We were standing in the kitchen and she was showing me how to cook basic things like vegetables in a frying pan. I didn’t know much about how to cook because my parent’s never taught me, but I knew it was a basic skill that all Omega’s needed.
“You’ll need to know for when you and Phil own your own house one day,” she said with a sad smile.
“Do you think we will?” I asked curiously, “I mean, do you think we will in the near future?”
She turned to me and smiled, nodding her head, “Most definitely. We just wanted to make sure that Phil was going to get along with you. And now that we see you two are completely smitten with each other, we are okay with letting you guys live alone.”
“When are we moving out?” I asked before adding quickly, “Not that I’m trying to push us out, I’m just curious.”

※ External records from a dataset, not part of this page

-- ==== Sys2Proof/Machine/Special.lean ====
section
/-!
DEFINITION. Prefixes (R169, R173, R208) and the special-register instructions (R158, R159, R207).
-/

namespace Sys2Proof.Machine

/-! ## Prefixes -/

/-- PFXST with a payload pending, over what its place held: the payload and the pending bit. -/
def pendPrefix (pfxst : Dword) (kind payload : Nat) : Dword :=
  match kind with
  | 0 => (pfxst &&& ~~~0xFFFFFF#64) ||| BitVec.ofNat 64 (payload % 2 ^ 24 + 2 ^ 37)
  | 1 => (pfxst &&& ~~~0xF000000#64) ||| BitVec.ofNat 64 (payload % 2 ^ 4 * 2 ^ 24 + 2 ^ 38)
  | _ => (pfxst &&& ~~~0x1FF0000000#64) ||| BitVec.ofNat 64 (payload % 2 ^ 9 * 2 ^ 28 + 2 ^ 39)

/-- Whether a prefix of a kind is pending. -/
def Thread.prefixPending (t : Thread) (kind : Nat) : Bool :=
  match kind with | 0 => t.pimm | 1 => t.pmod | _ => t.phint

/-- Issue a prefix: a repeated kind, or the last word of a loop body, gives PREFIX (R169, R173); otherwise it is pending, at its address.
A word that is both names the repeated prefix in word 4: DESIGN CHOICE (log 86).  Payload bits that PFXST has no place for are kept beside it until
the use that refuses them: DESIGN CHOICE (log 85). -/
def State.prefixWord (s : State) (kind : Nat) (payload : BitVec 24) : State :=
  let t := s.cur
  if t.prefixPending kind then s.prefixFault ((t.pfxAt[kind]?.getD none).getD 0)
  else if t.atLoopEnd then s.prefixFault t.pc
  else
    s.setCur { t with
      pfxst := pendPrefix t.pfxst kind payload.toNat
      pfxAt := t.pfxAt.setIfInBounds kind (some t.pc)
      modBad := t.modBad || (kind == 1 && payload.toNat / 16 != 0)
      hintBad := t.hintBad || (kind == 2 && payload.toNat / 512 != 0)
      pc := t.pc + 4 }

def execPfxImm (p : BitVec 24) (s : State) : Host.Outcome State Fault Refusal := .next (s.prefixWord 0 p)
def execPfxMod (p : BitVec 24) (s : State) : Host.Outcome State Fault Refusal := .next (s.prefixWord 1 p)
def execPfxHint (p : BitVec 24) (s : State) : Host.Outcome State Fault Refusal := .next (s.prefixWord 2 p)

/-! ## Special registers (R158) -/

/-- A special register of a thread; none for a reserved number (R159). -/
def Thread.special (t : Thread) (cycle n : Nat) : Option Dword :=
  match n with
  | 0x000 => some t.tid | 0x001 => some t.wid | 0x002 => some t.job | 0x003 => some t.flags | 0x004 => some t.faultrec
  | 0x005 => some t.auth | 0x006 => some t.troot | 0x007 => some t.prio | 0x008 => some (BitVec.ofNat 64 cycle)
  | 0x009 => some t.nanctl | 0x00A => some t.cabort | 0x00B => some t.ctimeout | 0x00C => some t.cmem
  | 0x010 => some t.bx | 0x011 => some t.by' | 0x012 => some t.bseq | 0x013 => some t.blen
  | 0x014 => some (BitVec.ofNat 64 t.redpend) | 0x015 => some t.xbatch | 0x016 => some t.pfxst | 0x017 => some t.loopst
  | 0x018 => some t.loopb[0] | 0x019 => some t.loopc[0] | 0x01A => some t.loopb[1] | 0x01B => some t.loopc[1]
  | 0x01C => some t.loopb[2] | 0x01D => some t.loopc[2]
  | _ => none

/-- A thread after its own write of a special register; none where R158 refuses the write.  Its effective priority follows PRIO (R33). -/
def Thread.writeOwn (t : Thread) (n : Nat) (x : Dword) : Option Thread :=
  match n with
  | 0x003 => if flagsOk x then some { t with flags := x } else none
  | 0x007 => if x.toNat < 4 ∧ t.prio.toNat ≤ x.toNat then some { t with prio := x, effPrio := x.toNat } else none
  | 0x009 => if x.toNat < 2 then some { t with nanctl := x } else none
  | 0x00A => if x.toNat < 2 ^ 52 ∧ x.toNat % 4 = 0 then some { t with cabort := x } else none
  | 0x00B => if x.toNat < 2 ^ 32 then some { t with ctimeout := x } else none
  | _ => none

def execSrd (d : GReg) (n : BitVec 10) (s : State) : Host.Outcome State Fault Refusal :=
  issue {} [d] s fun s =>
    match s.cur.special s.cycle n.toNat with
    | some x => s.result d x
    | none => s.raise 0x08 0 (n.setWidth 64) 0

/-- Whether a write of a special register waits in run-ahead: PRIO, which R319 names. -/
def waitsAhead (n : BitVec 10) : Bool := n == 0x007

/-- Issue a write of a special register with a value computed from the old one (R159, R207). -/
def writeSpecial (a : GReg) (n : BitVec 10) (s : State) (f : Dword → Dword → Dword) : Host.Outcome State Fault Refusal :=
  issue { ahead := !waitsAhead n } [a] s fun s =>
    match s.cur.special s.cycle n.toNat with
    | some x =>
      match s.cur.writeOwn n.toNat (f x (s.rg a)) with
      | some t => s.setCur t.retire
      | none => s.raise 0x08 0 (n.setWidth 64) 0
    | none => s.raise 0x08 0 (n.setWidth 64) 0

def execSwr (a : GReg) (n : BitVec 10) (s : State) : Host.Outcome State Fault Refusal := writeSpecial a n s fun _ y => y

def execSrclr (a : GReg) (n : BitVec 10) (s : State) : Host.Outcome State Fault Refusal := writeSpecial a n s fun x y => x &&& ~~~y

/-- FLUSHF (R39, R159): the sticky bits go to the wave or the job, FLAGS stays. -/
def flushNow (s : State) : Host.Outcome State Fault Refusal :=
  issue { ahead := false } [] s fun s =>
    let t := s.cur
    match t.waveAfar with
    | none => (s.flushFlags t).retire
    | some (pkg, _) =>
      if Config.redCap ≤ t.redpend then s.stallFor 5 0 0 .redRoom
      else s.viaNet pkg 0 fun s =>
        (s.modCur fun t => Thread.retire { t with redpend := t.redpend + 1 }).tellWave s.focus.core t (.flags (t.flags.setWidth 6))

/-- SRSET; the form that names FLAGS and g0 is FLUSHF (R159). -/
def execSrset (a : GReg) (n : BitVec 10) (s : State) : Host.Outcome State Fault Refusal :=
  if a = 0 ∧ n = 0x003 then flushNow s else writeSpecial a n s fun x y => x ||| y

def execFlushf (s : State) : Host.Outcome State Fault Refusal := flushNow s

end Sys2Proof.Machine
end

She shook her head and chuckled, “I know what you meant, sweetie,” she said turning back to her cooking and no longer facing me, “Once the first baby arrives.”
I stood back and felt my body tense. I furrowed my brows and finally spoke, “When the first baby arrives?” I repeated in the form of a question. She nodded, “You’ll be bearing a child soon, Dan. And once the baby has arrived, then you will move.”
I took a deep breath, “What if I don’t want a child?” I asked crossing my arms over my chest, “I’m only sixteen and Phil is only 20. Maybe I just take birth control instead.”
She suddenly turned and shook her head, “You will need to be pregnant following your next week.”
“But why?”
“Dan,” she said sternly but softly, “We need you to be pregnant after your heat.” I sighed and rubbed my hands over my face, feeling like I might cry, “Is my own body mine anymore?” I suddenly exclaimed, “Can I not control what I want to do with it anymore?”
“This is the agreement you make when you mate with an Alpha,” She said softly, “Your body is now his.”
I ended up leaving the kitchen following this, despite hearing the sadness in Omega Lester’s voice as she tried her best to keep me calm over the news. But I wasn’t.
How could one be calm when they are just told that they no longer have control over their own body? How could one be calm when they are just told that they need to become pregnant?
How could one be calm!
I was sitting up in Phil’s room when the thoughts began again. I looked at the window and sighed. I could jump out this window and try to run. Maybe I’d get far, maybe I wouldn’t. I would probably be caught and arrested. Or worse yet, my heat will hit and I’ll be forcibly knotted by a random Alpha on the street. I got up and stood, looking out the window and down at the backyard of Phil’s house. I haven't even been outside since I’ve came here and that’s something that I’m just now realizing.
I wonder if I even could walk outside if I wanted to get fresh air. I haven’t even thought.
Deciding that my thoughts were completely ridiculous, I sat down on the bed again. I was about to lay back down when I saw the door creep open and Phil squeeze his body through the small opening.
I laughed to myself, because he could have just opened the door. He crept in and walked over to the bed, when he sat down next to me and looked at me. I looked at him back and sighed, feeling tears brim my eyes, “Why do you need me to have a baby?” I asked softly.
He sighed as well, “My mother just told me of your conversation, and I’m really sorry that you have to go through this,” he said, “I really wish we could wait.”
“But why can’t we?”
“It’s so complicated Dan!”
I groaned in frustration and laid down on the bed next to him. He laid down as well, “Why is everything so complicated?”
He rolled over and pulled me in his arms, “I’ll tell you one day.”
I let go of a deep breath and curled into him,
“One day better be soon,” I mumbled.